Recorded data

┌────────

/-! ### setOvman -/

@[simp] theorem Device.setOvman_cross (k : Half) (v : Overman) : (d.setOvman k v).cross = d.cross := rfl
@[simp] theorem Device.setOvman_time (k : Half) (v : Overman) : (d.setOvman k v).time = d.time := rfl
@[simp] theorem Device.setOvman_pins (k : Half) (v : Overman) : (d.setOvman k v).pins = d.pins := rfl
@[simp] theorem Device.setOvman_regs (k : Half) (v : Overman) : (d.setOvman k v).regs = d.regs := rfl
@[simp] theorem Device.setOvman_txn (k : Half) (v : Overman) : (d.setOvman k v).txn = d.txn := rfl
@[simp] theorem Device.setOvman_power (k : Half) (v : Overman) : (d.setOvman k v).power = d.power := rfl
@[simp] theorem Device.setOvman_regul (k : Half) (v : Overman) : (d.setOvman k v).regul = d.regul := rfl
@[simp] theorem Device.setOvman_govs (k : Half) (v : Overman) : (d.setOvman k v).govs = d.govs := rfl
@[simp] theorem Device.setOvman_therms (k : Half) (v : Overman) : (d.setOvman k v).therms = d.therms := rfl
@[simp] theorem Device.setOvman_compute (k : Half) (v : Overman) : (d.setOvman k v).compute = d.compute := rfl
@[simp] theorem Device.setOvman_host (k : Half) (v : Overman) : (d.setOvman k v).host = d.host := rfl
@[simp] theorem Device.setOvman_service (k : Half) (v : Overman) : (d.setOvman k v).service = d.service := rfl
@[simp] theorem Device.setOvman_nvm (k : Half) (v : Overman) : (d.setOvman k v).nvm = d.nvm := rfl
@[simp] theorem Device.setOvman_cans (k : Half) (v : Overman) : (d.setOvman k v).cans = d.cans := rfl
@[simp] theorem Device.setOvman_twi (k : Half) (v : Overman) : (d.setOvman k v).twi = d.twi := rfl
@[simp] theorem Device.setOvman_link (k : Half) (v : Overman) : (d.setOvman k v).link = d.link := rfl

/-! ### setCanary -/

@[simp] theorem Device.setCanary_cross (k : Half) (v : Canary) : (d.setCanary k v).cross = d.cross := rfl
@[simp] theorem Device.setCanary_time (k : Half) (v : Canary) : (d.setCanary k v).time = d.time := rfl
@[simp] theorem Device.setCanary_pins (k : Half) (v : Canary) : (d.setCanary k v).pins = d.pins := rfl
@[simp] theorem Device.setCanary_regs (k : Half) (v : Canary) : (d.setCanary k v).regs = d.regs := rfl
@[simp] theorem Device.setCanary_txn (k : Half) (v : Canary) : (d.setCanary k v).txn = d.txn := rfl
@[simp] theorem Device.setCanary_power (k : Half) (v : Canary) : (d.setCanary k v).power = d.power := rfl
@[simp] theorem Device.setCanary_regul (k : Half) (v : Canary) : (d.setCanary k v).regul = d.regul := rfl
@[simp] theorem Device.setCanary_govs (k : Half) (v : Canary) : (d.setCanary k v).govs = d.govs := rfl
@[simp] theorem Device.setCanary_therms (k : Half) (v : Canary) : (d.setCanary k v).therms = d.therms := rfl
@[simp] theorem Device.setCanary_compute (k : Half) (v : Canary) : (d.setCanary k v).compute = d.compute := rfl
@[simp] theorem Device.setCanary_host (k : Half) (v : Canary) : (d.setCanary k v).host = d.host := rfl
@[simp] theorem Device.setCanary_service (k : Half) (v : Canary) : (d.setCanary k v).service = d.service := rfl
@[simp] theorem Device.setCanary_deputy (k : Half) (v : Canary) : (d.setCanary k v).deputy = d.deputy := rfl
@[simp] theorem Device.setCanary_nvm (k : Half) (v : Canary) : (d.setCanary k v).nvm = d.nvm := rfl
@[simp] theorem Device.setCanary_twi (k : Half) (v : Canary) : (d.setCanary k v).twi = d.twi := rfl
@[simp] theorem Device.setCanary_link (k : Half) (v : Canary) : (d.setCanary k v).link = d.link := rfl

/-! ### setLinkEnd -/

@[simp] theorem Device.setLinkEnd_cross (k : Half) (v : LinkEnd) : (d.setLinkEnd k v).cross = d.cross := rfl
@[simp] theorem Device.setLinkEnd_time (k : Half) (v : LinkEnd) : (d.setLinkEnd k v).time = d.time := rfl
@[simp] theorem Device.setLinkEnd_pins (k : Half) (v : LinkEnd) : (d.setLinkEnd k v).pins = d.pins := rfl
@[simp] theorem Device.setLinkEnd_regs (k : Half) (v : LinkEnd) : (d.setLinkEnd k v).regs = d.regs := rfl
@[simp] theorem Device.setLinkEnd_txn (k : Half) (v : LinkEnd) : (d.setLinkEnd k v).txn = d.txn := rfl
@[simp] theorem Device.setLinkEnd_power (k : Half) (v : LinkEnd) : (d.setLinkEnd k v).power = d.power := rfl
@[simp] theorem Device.setLinkEnd_regul (k : Half) (v : LinkEnd) : (d.setLinkEnd k v).regul = d.regul := rfl
@[simp] theorem Device.setLinkEnd_govs (k : Half) (v : LinkEnd) : (d.setLinkEnd k v).govs = d.govs := rfl
@[simp] theorem Device.setLinkEnd_therms (k : Half) (v : LinkEnd) : (d.setLinkEnd k v).therms = d.therms := rfl
@[simp] theorem Device.setLinkEnd_compute (k : Half) (v : LinkEnd) : (d.setLinkEnd k v).compute = d.compute := rfl
@[simp] theorem Device.setLinkEnd_host (k : Half) (v : LinkEnd) : (d.setLinkEnd k v).host = d.host := rfl
@[simp] theorem Device.setLinkEnd_service (k : Half) (v : LinkEnd) : (d.setLinkEnd k v).service = d.service := rfl
@[simp] theorem Device.setLinkEnd_deputy (k : Half) (v : LinkEnd) : (d.setLinkEnd k v).deputy = d.deputy := rfl
@[simp] theorem Device.setLinkEnd_nvm (k : Half) (v : LinkEnd) : (d.setLinkEnd k v).nvm = d.nvm := rfl
@[simp] theorem Device.setLinkEnd_cans (k : Half) (v : LinkEnd) : (d.setLinkEnd k v).cans = d.cans := rfl
@[simp] theorem Device.setLinkEnd_twi (k : Half) (v : LinkEnd) : (d.setLinkEnd k v).twi = d.twi := rfl

/-! ### setSlot -/

@[simp] theorem Device.setSlot_cross (k : Nat) (v : TxnSlot) : (d.setSlot k v).cross = d.cross := rfl
@[simp] theorem Device.setSlot_time (k : Nat) (v : TxnSlot) : (d.setSlot k v).time = d.time := rfl
@[simp] theorem Device.setSlot_pins (k : Nat) (v : TxnSlot) : (d.setSlot k v).pins = d.pins := rfl
@[simp] theorem Device.setSlot_regs (k : Nat) (v : TxnSlot) : (d.setSlot k v).regs = d.regs := rfl
@[simp] theorem Device.setSlot_power (k : Nat) (v : TxnSlot) : (d.setSlot k v).power = d.power := rfl
@[simp] theorem Device.setSlot_regul (k : Nat) (v : TxnSlot) : (d.setSlot k v).regul = d.regul := rfl
@[simp] theorem Device.setSlot_govs (k : Nat) (v : TxnSlot) : (d.setSlot k v).govs = d.govs := rfl
@[simp] theorem Device.setSlot_therms (k : Nat) (v : TxnSlot) : (d.setSlot k v).therms = d.therms := rfl
@[simp] theorem Device.setSlot_compute (k : Nat) (v : TxnSlot) : (d.setSlot k v).compute = d.compute := rfl
@[simp] theorem Device.setSlot_host (k : Nat) (v : TxnSlot) : (d.setSlot k v).host = d.host := rfl
@[simp] theorem Device.setSlot_service (k : Nat) (v : TxnSlot) : (d.setSlot k v).service = d.service := rfl
@[simp] theorem Device.setSlot_deputy (k : Nat) (v : TxnSlot) : (d.setSlot k v).deputy = d.deputy := rfl
@[simp] theorem Device.setSlot_nvm (k : Nat) (v : TxnSlot) : (d.setSlot k v).nvm = d.nvm := rfl
@[simp] theorem Device.setSlot_cans (k : Nat) (v : TxnSlot) : (d.setSlot k v).cans = d.cans := rfl
@[simp] theorem Device.setSlot_twi (k : Nat) (v : TxnSlot) : (d.setSlot k v).twi = d.twi := rfl
@[simp] theorem Device.setSlot_link (k : Nat) (v : TxnSlot) : (d.setSlot k v).link = d.link := rfl

@[simp] theorem Device.setWord_bad (k : Nat) (v : W32) : (d.setWord k v).cross.bad = d.cross.bad := rfl

/-! ### report -/

@[simp] theorem Device.report_cross (h : Half) (r : Report) : (d.report h r).cross = d.cross := rfl
@[simp] theorem Device.report_time (h : Half) (r : Report) : (d.report h r).time = d.time := rfl
@[simp] theorem Device.report_pins (h : Half) (r : Report) : (d.report h r).pins = d.pins := rfl
@[simp] theorem Device.report_regs (h : Half) (r : Report) : (d.report h r).regs = d.regs := rfl
@[simp] theorem Device.report_txn (h : Half) (r : Report) : (d.report h r).txn = d.txn := rfl
@[simp] theorem Device.report_power (h : Half) (r : Report) : (d.report h r).power = d.power := rfl
@[simp] theorem Device.report_regul (h : Half) (r : Report) : (d.report h r).regul = d.regul := rfl
@[simp] theorem Device.report_govs (h : Half) (r : Report) : (d.report h r).govs = d.govs := rfl
@[simp] theorem Device.report_therms (h : Half) (r : Report) : (d.report h r).therms = d.therms := rfl
@[simp] theorem Device.report_compute (h : Half) (r : Report) : (d.report h r).compute = d.compute := rfl
@[simp] theorem Device.report_host (h : Half) (r : Report) : (d.report h r).host = d.host := rfl
@[simp] theorem Device.report_service (h : Half) (r : Report) : (d.report h r).service = d.service := rfl
@[simp] theorem Device.report_deputy (h : Half) (r : Report) : (d.report h r).deputy = d.deputy := rfl
@[simp] theorem Device.report_nvm (h : Half) (r : Report) : (d.report h r).nvm = d.nvm := rfl
@[simp] theorem Device.report_twi (h : Half) (r : Report) : (d.report h r).twi = d.twi := rfl
@[simp] theorem Device.report_link (h : Half) (r : Report) : (d.report h r).link = d.link := rfl

/-! ### setReg -/

@[simp] theorem Device.setReg_time (h : Half) (p : PageId) (o : Nat) (v : W32) : (d.setReg h p o v).time = d.time := rfl
@[simp] theorem Device.setReg_pins (h : Half) (p : PageId) (o : Nat) (v : W32) : (d.setReg h p o v).pins = d.pins := rfl
@[simp] theorem Device.setReg_txn (h : Half) (p : PageId) (o : Nat) (v : W32) : (d.setReg h p o v).txn = d.txn := rfl
@[simp] theorem Device.setReg_power (h : Half) (p : PageId) (o : Nat) (v : W32) : (d.setReg h p o v).power = d.power := rfl
@[simp] theorem Device.setReg_regul (h : Half) (p : PageId) (o : Nat) (v : W32) : (d.setReg h p o v).regul = d.regul := rfl
@[simp] theorem Device.setReg_govs (h : Half) (p : PageId) (o : Nat) (v : W32) : (d.setReg h p o v).govs = d.govs := rfl
@[simp] theorem Device.setReg_therms (h : Half) (p : PageId) (o : Nat) (v : W32) : (d.setReg h p o v).therms = d.therms := rfl
@[simp] theorem Device.setReg_compute (h : Half) (p : PageId) (o : Nat) (v : W32) : (d.setReg h p o v).compute = d.compute := rfl
@[simp] theorem Device.setReg_host (h : Half) (p : PageId) (o : Nat) (v : W32) : (d.setReg h p o v).host = d.host := rfl
@[simp] theorem Device.setReg_service (h : Half) (p : PageId) (o : Nat) (v : W32) : (d.setReg h p o v).service = d.service := rfl
@[simp] theorem Device.setReg_deputy (h : Half) (p : PageId) (o : Nat) (v : W32) : (d.setReg h p o v).deputy = d.deputy := rfl
@[simp] theorem Device.setReg_nvm (h : Half) (p : PageId) (o : Nat) (v : W32) : (d.setReg h p o v).nvm = d.nvm := rfl
@[simp] theorem Device.setReg_cans (h : Half) (p : PageId) (o : Nat) (v : W32) : (d.setReg h p o v).cans = d.cans := rfl
@[simp] theorem Device.setReg_twi (h : Half) (p : PageId) (o : Nat) (v : W32) : (d.setReg h p o v).twi = d.twi := rfl
@[simp] theorem Device.setReg_link (h : Half) (p : PageId) (o : Nat) (v : W32) : (d.setReg h p o v).link = d.link := rfl

/-! ### what runOn answers -/

@[simp] theorem runOn_next (s : State) (f : Device → Device) : runOn s f = .next { s with dev := f s.dev } := rfl

end Sys2Proof.Machine
end

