theorem witness_lode_packets_4 : ∃ (s : State) (l : Fin 64) (y : Lode) (a : Asker),
    (s.dev.compute.placing.head? = some l.val) ∧
    ((s.dev.lode l).st = .placing) ∧
    (s.dev.placeLode l = .inr y) ∧
    y.demoted = 0 ∧
    ((s.dev.lode l).unloadAsker = none) ∧
    ((s.dev.lode l).asker = some a) ∧
    ((s.dev.queue a.queue).st = .active) :=
  ⟨at_ fun d => { (d.setQueue 1 { st := .active }).setLode 2 { st := .placing, halves := [.a], asker := some { queue := 1, seq := 5#32, padded := 64 } } with compute := { ((d.setQueue 1 { st := .active }).setLode 2 { st := .placing, halves := [.a], asker := some { queue := 1, seq := 5#32, padded := 64 } }).compute with placing := [2] } }, 2, { st := .resident, halves := [.a], asker := none, seam := [], dram := [] }, { queue := 1, seq := 5#32, padded := 64 },
   by decide,
   by decide,
   by decide,
   by decide,
   by decide,
   by decide,
   by decide⟩

theorem witness_lode_packets_5 : ∃ (s : State) (q : Fin 1024) (p : Packet),
    takes s.dev q 0x13 p ∧
    p.lode < 64 ∧
    ((s.dev.lode p.lode).st = .loading ∨ ((s.dev.lode p.lode).st = .resident ∧ (s.dev.lode p.lode).stepping = false ∧ (s.dev.lode p.lode).repeating = false ∧ ∀ r ∈ s.dev.service.requests, r.lode ≠ p.lode)) :=
  ⟨at_ fun d => ((d.setOvman .a { st := .serving }).setQueue 1 { st := .active, inbox := [(packet 19 2 0 ([]))] }).setLode 2 { st := .resident }, 1, (packet 19 2 0 ([])),
   by decide,
   by decide,
   by decide⟩

theorem witness_image_packets_0 : ∃ (s : State) (q : Fin 1024) (p : Packet),
    takes s.dev q 0x20 p ∧
    (s.dev.serverOf q = .deputy) ∧
    (zerosAt p.bytes 40 8 = true) ∧
    1 ≤ fieldAt p.bytes 32 8 ∧
    (fieldAt p.bytes 32 8 ≤ 50331648) ∧
    s.dev.deputy.load = none ∧
    (∀ h, (s.dev.ovman h).st ≠ .starting) :=
  ⟨at_ fun d => (d.setQueue 0 { st := .active, inbox := [(packet 32 65535 0 (le 8 50331648 ++ le 8 0))] }), 0, (packet 32 65535 0 (le 8 50331648 ++ le 8 0)),
   by decide,
   by decide,
   by decide,
   by decide,
   by decide,
   by decide,
   by intro h; cases h <;> decide⟩

theorem witness_image_packets_1 : ∃ (s : State) (q : Fin 1024) (p : Packet) (l : FwLoad) (off : Nat),
    takes s.dev q 0x21 p ∧
    (zerosAt p.bytes 40 8 = true) ∧
    s.dev.deputy.load = some l ∧
    l.queue = q.val ∧
    off = fieldAt p.bytes 32 8 ∧
    (off % 64 = 0) ∧
    (off + (p.bytes.drop 48).length ≤ l.size) :=
  ⟨at_ fun d => { (d.setQueue 0 { st := .active, inbox := [(packet 33 65535 0 (le 8 64 ++ le 8 0 ++ [7#8, 8#8, 9#8, 10#8]))] }) with deputy := { ((d.setQueue 0 { st := .active, inbox := [(packet 33 65535 0 (le 8 64 ++ le 8 0 ++ [7#8, 8#8, 9#8, 10#8]))] })).deputy with load := some { queue := 0, seq := 3#32, size := 4096 } } }, 0, (packet 33 65535 0 (le 8 64 ++ le 8 0 ++ [7#8, 8#8, 9#8, 10#8])), { queue := 0, seq := 3#32, size := 4096 }, 64,
   by decide,
   by decide,
   by decide,
   by decide,
   by decide,
   by decide,
   by decide⟩

theorem witness_image_packets_2 : ∃ (s : State) (q : Fin 1024) (p : Packet) (l : FwLoad),
    takes s.dev q 0x22 p ∧
    s.dev.deputy.load = some l ∧
    l.queue = q.val ∧
    s.dev.crosscutUp = false :=
  ⟨at_ fun d => { (d.setQueue 0 { st := .active, inbox := [(packet 34 65535 0 ([]))] }).setLinkEnd .a { st := .failed, mode := .split } with deputy := { ((d.setQueue 0 { st := .active, inbox := [(packet 34 65535 0 ([]))] }).setLinkEnd .a { st := .failed, mode := .split }).deputy with load := some { queue := 0, seq := 3#32, size := 4096 } } }, 0, (packet 34 65535 0 ([])), { queue := 0, seq := 3#32, size := 4096 },
   by decide,
   by decide,
   by decide,
   by decide⟩

theorem witness_overman_service_0 : ∃ (s : State) (m : Master) (h : Half),
    passes s.dev m ovmP 0x44 ∧
    h ∈ s.dev.copies (homeOf m) ovmP ∧
    (s.dev.mayServe h = true) :=
  ⟨at_ fun d => d.setOvman .a { st := .starting, deadline := 5#64 }, (.ovm 2), .a,
   by decide,
   by decide,
   by decide⟩

theorem witness_overman_service_1 : ∃ (s : State) (h : Half) (a : Asker),
    ((s.dev.ovman h).st = .starting) ∧
    ((s.dev.ovman h).asker = some a) ∧
    ((s.dev.queue a.queue).st = .active) ∧
    ((s.dev.ovman h).deadline.toNat ≤ (s.dev.watchdogAt h).toNat) ∧
    (s.dev.waitsToServe h.other = false) :=
  ⟨at_ fun d => (d.setQueue 0 { st := .active }).setOvman .a { st := .starting, deadline := 5#64, asker := some { queue := 0, seq := 4#32, padded := 64 } }, .a, { queue := 0, seq := 4#32, padded := 64 },
   by decide,
   by decide,
   by decide,
   by decide,
   by decide⟩

theorem witness_overman_service_2 : ∃ (s : State) (m : Master),
    passes s.dev m ovmP 0x48 :=
  ⟨at_ fun d => d, (.ovm 2),
   by decide⟩

theorem witness_overman_service_3 : ∃ (s : State) (h : Half),
    ((s.dev.ovman h).st = .serving) ∧
    (s.dev.ovmAlive h.other = false) ∧
    (bit (s.dev.reg h ovmP 0x50) 0 = false) :=
  ⟨at_ fun d => (d.setOvman .a { st := .serving }), .a,
   by decide,
   by decide,
   by decide⟩

theorem witness_overman_service_4 : ∃ (s : State) (core : Fin 8) (write : Bool) (addr : BitVec 48),
    (core.val ∉ s.dev.power.isolatedCores) ∧
    (s.dev.ovmAlive (homeOf (.ovm core)) = true) :=
  ⟨at_ fun d => (d.setOvman .a { st := .serving }), 3, false, 0x123456789ABC#48,
   by decide,
   by decide⟩

theorem witness_config_keys_0 : ∃ (s : State) (q : Fin 1024) (p : Packet) (c : Instr) (key v off : Nat),
    oneItem s.dev q p key v ∧
    (s.dev.serverOf q = .deputy) ∧
    s.dev.envelopesHeld = false ∧
    s.dev.cross.bad = [] ∧
    (s.dev.breaches key v = false) ∧
    ((c = .envVmin q ∧ key = 1 ∧ off = 0x80 + 4 * (v / 2 ^ 16)) ∨ (c = .envVmax q ∧ key = 2 ∧ off = 0xC0 + 4 * (v / 2 ^ 16)) ∨ (c = .envImax q ∧ key = 3 ∧ off = 0x100 + 4 * (v / 2 ^ 16)) ∨ (c = .envPceil q ∧ key = 4 ∧ off = 0x140) ∨ (c = .envTtrip q ∧ key = 5 ∧ off = 0x144) ∨ (c = .envDommask q ∧ key = 6 ∧ off = 0x148)) :=
  ⟨at_ fun d => (d.setQueue 0 { st := .active, inbox := [(packet 48 65535 0 (le 2 1 ++ le 6 0 ++ le 4 6 ++ le 4 255))] }), 0, (packet 48 65535 0 (le 2 1 ++ le 6 0 ++ le 4 6 ++ le 4 255)), (.envDommask 0), 6, 255, 0x148,
   by decide,
   by decide,
   by decide,
   by decide,
   by decide,
   by decide⟩

theorem witness_config_keys_1 : ∃ (s : State) (q : Fin 1024) (p : Packet) (c : Instr) (key v off : Nat),
    oneItem s.dev q p key v ∧
    (s.dev.serverOf q = .deputy) ∧
    ((c = .ovmWdtime q ∧ key = 7 ∧ off = 0x4C) ∨ (c = .ovmRestart q ∧ key = 8 ∧ off = 0x50)) :=
  ⟨at_ fun d => (d.setQueue 0 { st := .active, inbox := [(packet 48 65535 0 (le 2 1 ++ le 6 0 ++ le 4 7 ++ le 4 1000))] }), 0, (packet 48 65535 0 (le 2 1 ++ le 6 0 ++ le 4 7 ++ le 4 1000)), (.ovmWdtime 0), 7, 1000, 0x4C,
   by decide,
   by decide,
   by decide⟩

theorem witness_config_keys_2 : ∃ (s : State) (q : Fin 1024) (p : Packet) (v : Nat) (k : PageClass),
    oneItem s.dev q p 0x10 v ∧
    (s.dev.serverOf q = .deputy) ∧
    s.dev.apart = false ∧
    (allClasses.find? (fun x => x.code == v % 256) = some k) ∧
    (∀ i h, i < k.pages → s.dev.pageLocked h (k, i) = false) :=
  ⟨at_ fun d => (d.setQueue 0 { st := .active, inbox := [(packet 48 65535 0 (le 2 1 ++ le 6 0 ++ le 4 16 ++ le 4 0x1206))] }), 0, (packet 48 65535 0 (le 2 1 ++ le 6 0 ++ le 4 16 ++ le 4 0x1206)), 0x1206, .ovm,
   by decide,
   by decide,
   by decide,
   by decide,
   by intro i h hi; obtain rfl : i = 0 := Nat.lt_one_iff.1 hi; cases h <;> decide⟩
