-- ==== Sys2Proof/Machine/Step.lean ====
section
/-!
DEFINITION. One step: the host performs its next operation, one atomic step from an operand pair to a result
(spec/10_state.md R28, spec/70_reset_and_hazards.md R123, R125).
-/

namespace Sys2Proof.Machine

/-- One operation of the host on the unit, and the taking of its result. With nothing to do the host presents nothing and
nothing changes (assumption log, entry 7). -/
def step (s : State) : Host.Outcome State Fault Refusal :=
  match fetch s with
  | .idle => .next s
  | .refused r => .refused r
  | .op i dest =>
    match exec i s.advance with
    | .next t => .next (t.takeResult i.path dest)
    | .fault r => .fault r
    | .refused r => .refused r

/-- The state whose next operation is the one of the table word `w` of `nbits` bits (assumption log, entry 6). -/
def State.withFetchWord (s : State) (nbits w : Nat) : State :=
  { s with pending := placeTableWord nbits w s.pending }

end Sys2Proof.Machine
end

└────────

__Problem details__
Which lines above hold the string "operation"? Please copy all of them.

__Solved exercise__
DEFINITION. One step: the host performs its next operation, one atomic step from an operand pair to a result
/-- One operation of the host on the unit, and the taking of its result. With nothing to do the host presents nothing and
/-- The state whose next operation is the one of the table word `w` of `nbits` bits (assumption log, entry 6). -/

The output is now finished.